● **Work instructions**
The records below are to be duplicated character for character.

● ● ● ●

/-- BIN_ADD_TILE (R135): take a token that Intake handed on; a duplicate is discarded, else its addition is queued. -/
def execBinAddTile (b : BayId) (port : PortId) (s : State) : Res :=
  let st : StationRef := .bay b .bin
  let ip := getIn s st port
  .next (match ip.held.head? with
    | none => s
    | some tok =>
      if !intakeFed ip || !mayFire s st || 735 ≤ s.bays[b].mem.inFlight.length || !inTurn s st port (binReady s b) then s else
        let cs := tileCauses s st port tok.tile []
        let s1 := logCauses (noteTurn s st port (binReady s b)) st port tok.tile cs.1
        match takeTok s1 st port with
        | none => s
        | some (_, s2) =>
          match targetBin s2 tok with
          | none => updWait (returnSlot s2 st port tok.slot) st
          | some (home, x) =>
            let e := binEntry x tok.tile.hdr
            if isDup s2 b home x e then updWait (returnSlot (dupTile s2 b home x e tok.origin) st port tok.slot) st
            else updWait (modMem s2 b (fun m => { m with inFlight := m.inFlight ++
              [{ home := home, index := x.index, entry := e, contributor := tok.tile.hdr.contributor,
                 pos := tok.tile.hdr.tileIndex - x.firstTile, tile := withCause tok.tile cs.2, port := port, slot := tok.slot,
                 origin := tok.origin }] })) st)

/-- Answer the message a tile came in, and the duplicates that waited (R108, R136). -/
def answerTile (s : State) (origin : Option MsgRef) (dups : List MsgRef) : State :=
  let s1 := match origin with
    | some r => replyAck s r 0 r.segs
    | none => s
  dups.foldl (fun s r => replyAck s r 1 r.segs) s1

/-- TILE_ADD_COMPLETE (R135, R136): every line of an addition is done; the entry is released and the tile answered. -/
def execTileAddComplete (b : BayId) (index entry : Nat) (lf : LineFaults) (s : State) : Res :=
  .next (match s.bays[b].mem.inFlight.find? (fun f => f.index == index && f.entry == entry) with
    | none => s
    | some f =>
      let s1 := modMem s b (fun m => { m with inFlight := m.inFlight.erase f })
      let s2 := match findBin s1 f.home f.index with
        | none => s1
        | some x =>
          let s2 := binFaults s1 f.home x (addSpans x f.pos (f.contributor - x.clo)) lf
          match findBin s2 f.home f.index with
          | some x => commitTile s2 f.home x f.pos f.tile
          | none => s2
      answerTile (returnSlot s2 (.bay b .bin) f.port f.slot) f.origin f.dups)

/-! ## Zeroing (R147) -/

/-- Ask the scrub engine of a bay for a zeroing. -/
def askScrub (s : State) (b : BayId) (base len : Nat) (why : ScrubFor) : State :=
  modMem s b (fun m => { m with scrub := m.scrub ++ [{ base := base, len := len, why := why }] })

/-- Is a zeroing for this purpose still to be done, in any bay? -/
def scrubLeft (s : State) (why : ScrubFor) : Bool := allBays.any (fun b => s.bays[b].mem.scrub.any (fun q => q.why == why))

/-- The rounds GLEANED whose sum bins are all freed return to IDLE (Table 06.10). -/
def settleRounds (s : State) : State :=
  allBays.foldl (fun s l => match s.bays[l].round with
    | some r => if r.state = .gleaned ∧ r.bins.all (fun x => binGenOf s x.bay x.index != x.gen) then idleRound s l else s
    | none => s) s

/-- BIN_ALLOC's zeroing has ended: the bin becomes OPEN or SUM and the command returns the handle. -/
def allocDone (s : State) (b : BayId) (i : Nat) (h : CmdHdr) : State :=
  match findBin s b i with
  | none => s
  | some x =>
    if x.state = .zeroing then
      complete (modBin s b i (fun x => { x with state := if isGatherer x then .opened else .sum, wait := none })) h 0
        (leBytes 4 (binHandle s b x).toNat)
    else s

/-- BIN_FREE's zeroing has ended: the index is FREE and its generation has gone up (R142). -/
def freeDone (s : State) (b : BayId) (i : Nat) (h : CmdHdr) : State := settleRounds (complete (freeBin s b i) h 0 [])

/-- Training has ended: no pseudo-channel is fenced (R126), and the counts since training start (Table 05.8). -/
def memTrained (m : BayMem) : BayMem := { m with training := false, pcFenced := [], recentUe := [], ce := 0, ue := 0, ueAddr := 0 }

/-- Put a trained stack in service (R386, R388). -/
def stackInService (s : State) (b : BayId) : State :=
  logN (modMem s b (fun m => { m with trained := true, training := false, trainFail := false, failed := false })) mgmt (.mem b) codeBayReady b.1 0

/-- What follows a zeroing. -/
def scrubDone (s : State) (b : BayId) (q : ScrubReq) : State :=
  match q.why with
  | .binAlloc home i h => if scrubLeft s q.why then s else allocDone s home i h
  | .binFree home i h => if scrubLeft s q.why then s else freeDone s home i h
  | .trained => stackInService s b
  | _ => s

/-- SCRUB_ZERO_COMPLETE (R147): the zeroing at the head of a bay's scrub engine ends. That of a bay partial reset follows the stack's
training (R390). -/
def execScrubZeroComplete (b : BayId) (s : State) : Res :=
  .next (match s.bays[b].mem.scrub with
    | [] => s
    | q :: rest => if s.bays[b].mem.selfRefresh then s else
        scrubDone (modMem s b (fun m => { dramZero (if q.why = .prst then memTrained m else m) q.base q.len with scrub := rest })) b q)

/-! ## Bin commands (Table 05.7) -/

/-- The bin that a descriptor asks for (Table 05.4). -/
def parseBin (p : PartId) (d : List Byte) : Bin where
  index := u16 d 4 % 4096
  part := p
  kind := u8 d 1
  state := .zeroing
  mirror := bitOf (u8 d 3) 0
  sram := bitOf (u8 d 3) 1
  mirrorBay := u8 d 6
  ring := u8 d 7
  etype := u8 d 0xC
  job := w32 d 8
  lastCount := u16 d 0xE
  base := u48 d 0x10
  t := u32 d 0x18
  firstTile := u32 d 0x1C
  clo := u32 d 0x20
  chi := u32 d 0x24
  region := u64 d 0x28
  mirrorRegion := u64 d 0x30
  regionSize := u64 d 0x38

/-- Reserved fields and the ranges of Table 05.4. -/
def binDescOk (d : List Byte) (x : Bin) : Bool :=
  d.length == 64 && u8 d 0 == 1 && (x.kind == 1 || x.kind == 2) && u8 d 3 < 4 && u16 d 4 < 4096 && u8 d 0xD == 0 &&
  resvZero d 0x16 2 && 1 ≤ x.t && x.t ≤ 65535 && x.clo < x.chi && x.chi ≤ 1048576 && (x.kind == 1 || x.firstTile == 0) &&
  (x.mirror || (x.mirrorBay == 0 && x.mirrorRegion == 0))

/-- The slot pools of a bay's input ports in the bay store (R63): (base, length). -/
def poolSpans (s : State) (b : BayId) : List (Nat × Nat) :=
  (bayStations b).flatMap (fun r => (getSt s r).ins.toList.filterMap (fun ip =>
    if ip.conn && !intakeFed ip then some (ip.poolBase * 64, ip.pool * 65600) else none))

/-- The spans of the bay's SRAM that an SRAM bin must avoid (R145): slot pools, working regions and bound cores' local stores. -/
def sramTaken (s : State) (b : BayId) : List (Nat × Nat) :=
  poolSpans s b ++ pipeSpans s b true ++ (allCores.filter (fun c => (s.bays[b].cores[c]).bind.isSome)).map (fun c => (storeSize + c.1 * localSize, localSize))

/-- The masking mode of the partition's job. -/
def maskMode (s : State) (p : PartId) : Nat :=
  match jobOfPart s p with
  | some j => j.mask.mode
  | none => 0

/-- A bin's region in its bay: aligned and inside (R131); without a READY stack only SRAM bins of unmasked jobs (R387). -/
def binRegionOk (s : State) (b : BayId) (x : Bin) : Bool :=
  x.region % 65536 == 0 && layoutLen x ≤ x.regionSize && x.regionSize % 65536 == 0 &&
  (if x.sram then !x.mirror && x.ring == 1 && x.region + x.regionSize ≤ sramSize && (stackReady s.bays[b].mem || maskMode s x.part == 0)
   else x.region + x.regionSize ≤ stackSize && stackReady s.bays[b].mem)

● ● ● ●

● **Problem solution**
/-- BIN_ADD_TILE (R135): take a token that Intake handed on; a duplicate is discarded, else its addition is queued. -/
def execBinAddTile (b : BayId) (port : PortId) (s : State) : Res :=
  let st : StationRef := .bay b .bin
  let ip := getIn s st port
  .next (match ip.held.head? with
    | none => s
    | some tok =>
      if !intakeFed ip || !mayFire s st || 735 ≤ s.bays[b].mem.inFlight.length || !inTurn s st port (binReady s b) then s else
        let cs := tileCauses s st port tok.tile []
        let s1 := logCauses (noteTurn s st port (binReady s b)) st port tok.tile cs.1
        match takeTok s1 st port with
        | none => s
        | some (_, s2) =>
          match targetBin s2 tok with
          | none => updWait (returnSlot s2 st port tok.slot) st
          | some (home, x) =>
            let e := binEntry x tok.tile.hdr
            if isDup s2 b home x e then updWait (returnSlot (dupTile s2 b home x e tok.origin) st port tok.slot) st
            else updWait (modMem s2 b (fun m => { m with inFlight := m.inFlight ++
              [{ home := home, index := x.index, entry := e, contributor := tok.tile.hdr.contributor,
                 pos := tok.tile.hdr.tileIndex - x.firstTile, tile := withCause tok.tile cs.2, port := port, slot := tok.slot,
                 origin := tok.origin }] })) st)

/-- Answer the message a tile came in, and the duplicates that waited (R108, R136). -/
def answerTile (s : State) (origin : Option MsgRef) (dups : List MsgRef) : State :=
  let s1 := match origin with
    | some r => replyAck s r 0 r.segs
    | none => s
  dups.foldl (fun s r => replyAck s r 1 r.segs) s1

/-- TILE_ADD_COMPLETE (R135, R136): every line of an addition is done; the entry is released and the tile answered. -/
def execTileAddComplete (b : BayId) (index entry : Nat) (lf : LineFaults) (s : State) : Res :=
  .next (match s.bays[b].mem.inFlight.find? (fun f => f.index == index && f.entry == entry) with
    | none => s
    | some f =>
      let s1 := modMem s b (fun m => { m with inFlight := m.inFlight.erase f })
      let s2 := match findBin s1 f.home f.index with
        | none => s1
        | some x =>
          let s2 := binFaults s1 f.home x (addSpans x f.pos (f.contributor - x.clo)) lf
          match findBin s2 f.home f.index with
          | some x => commitTile s2 f.home x f.pos f.tile
          | none => s2
      answerTile (returnSlot s2 (.bay b .bin) f.port f.slot) f.origin f.dups)

/-! ## Zeroing (R147) -/

/-- Ask the scrub engine of a bay for a zeroing. -/
def askScrub (s : State) (b : BayId) (base len : Nat) (why : ScrubFor) : State :=
  modMem s b (fun m => { m with scrub := m.scrub ++ [{ base := base, len := len, why := why }] })

/-- Is a zeroing for this purpose still to be done, in any bay? -/
def scrubLeft (s : State) (why : ScrubFor) : Bool := allBays.any (fun b => s.bays[b].mem.scrub.any (fun q => q.why == why))

/-- The rounds GLEANED whose sum bins are all freed return to IDLE (Table 06.10). -/
def settleRounds (s : State) : State :=
  allBays.foldl (fun s l => match s.bays[l].round with
    | some r => if r.state = .gleaned ∧ r.bins.all (fun x => binGenOf s x.bay x.index != x.gen) then idleRound s l else s
    | none => s) s

/-- BIN_ALLOC's zeroing has ended: the bin becomes OPEN or SUM and the command returns the handle. -/
def allocDone (s : State) (b : BayId) (i : Nat) (h : CmdHdr) : State :=
  match findBin s b i with
  | none => s
  | some x =>
    if x.state = .zeroing then
      complete (modBin s b i (fun x => { x with state := if isGatherer x then .opened else .sum, wait := none })) h 0
        (leBytes 4 (binHandle s b x).toNat)
    else s

/-- BIN_FREE's zeroing has ended: the index is FREE and its generation has gone up (R142). -/
def freeDone (s : State) (b : BayId) (i : Nat) (h : CmdHdr) : State := settleRounds (complete (freeBin s b i) h 0 [])

/-- Training has ended: no pseudo-channel is fenced (R126), and the counts since training start (Table 05.8). -/
def memTrained (m : BayMem) : BayMem := { m with training := false, pcFenced := [], recentUe := [], ce := 0, ue := 0, ueAddr := 0 }

/-- Put a trained stack in service (R386, R388). -/
def stackInService (s : State) (b : BayId) : State :=
  logN (modMem s b (fun m => { m with trained := true, training := false, trainFail := false, failed := false })) mgmt (.mem b) codeBayReady b.1 0

/-- What follows a zeroing. -/
def scrubDone (s : State) (b : BayId) (q : ScrubReq) : State :=
  match q.why with
  | .binAlloc home i h => if scrubLeft s q.why then s else allocDone s home i h
  | .binFree home i h => if scrubLeft s q.why then s else freeDone s home i h
  | .trained => stackInService s b
  | _ => s

/-- SCRUB_ZERO_COMPLETE (R147): the zeroing at the head of a bay's scrub engine ends. That of a bay partial reset follows the stack's
training (R390). -/
def execScrubZeroComplete (b : BayId) (s : State) : Res :=
  .next (match s.bays[b].mem.scrub with
    | [] => s
    | q :: rest => if s.bays[b].mem.selfRefresh then s else
        scrubDone (modMem s b (fun m => { dramZero (if q.why = .prst then memTrained m else m) q.base q.len with scrub := rest })) b q)

/-! ## Bin commands (Table 05.7) -/

/-- The bin that a descriptor asks for (Table 05.4). -/
def parseBin (p : PartId) (d : List Byte) : Bin where
  index := u16 d 4 % 4096
  part := p
  kind := u8 d 1
  state := .zeroing
  mirror := bitOf (u8 d 3) 0
  sram := bitOf (u8 d 3) 1
  mirrorBay := u8 d 6
  ring := u8 d 7
  etype := u8 d 0xC
  job := w32 d 8
  lastCount := u16 d 0xE
  base := u48 d 0x10
  t := u32 d 0x18
  firstTile := u32 d 0x1C
  clo := u32 d 0x20
  chi := u32 d 0x24
  region := u64 d 0x28
  mirrorRegion := u64 d 0x30
  regionSize := u64 d 0x38

/-- Reserved fields and the ranges of Table 05.4. -/
def binDescOk (d : List Byte) (x : Bin) : Bool :=
  d.length == 64 && u8 d 0 == 1 && (x.kind == 1 || x.kind == 2) && u8 d 3 < 4 && u16 d 4 < 4096 && u8 d 0xD == 0 &&
  resvZero d 0x16 2 && 1 ≤ x.t && x.t ≤ 65535 && x.clo < x.chi && x.chi ≤ 1048576 && (x.kind == 1 || x.firstTile == 0) &&
  (x.mirror || (x.mirrorBay == 0 && x.mirrorRegion == 0))

/-- The slot pools of a bay's input ports in the bay store (R63): (base, length). -/
def poolSpans (s : State) (b : BayId) : List (Nat × Nat) :=
  (bayStations b).flatMap (fun r => (getSt s r).ins.toList.filterMap (fun ip =>
    if ip.conn && !intakeFed ip then some (ip.poolBase * 64, ip.pool * 65600) else none))

/-- The spans of the bay's SRAM that an SRAM bin must avoid (R145): slot pools, working regions and bound cores' local stores. -/
def sramTaken (s : State) (b : BayId) : List (Nat × Nat) :=
  poolSpans s b ++ pipeSpans s b true ++ (allCores.filter (fun c => (s.bays[b].cores[c]).bind.isSome)).map (fun c => (storeSize + c.1 * localSize, localSize))

/-- The masking mode of the partition's job. -/
def maskMode (s : State) (p : PartId) : Nat :=
  match jobOfPart s p with
  | some j => j.mask.mode
  | none => 0

/-- A bin's region in its bay: aligned and inside (R131); without a READY stack only SRAM bins of unmasked jobs (R387). -/
def binRegionOk (s : State) (b : BayId) (x : Bin) : Bool :=
  x.region % 65536 == 0 && layoutLen x ≤ x.regionSize && x.regionSize % 65536 == 0 &&
  (if x.sram then !x.mirror && x.ring == 1 && x.region + x.regionSize ≤ sramSize && (stackReady s.bays[b].mem || maskMode s x.part == 0)
   else x.region + x.regionSize ≤ stackSize && stackReady s.bays[b].mem)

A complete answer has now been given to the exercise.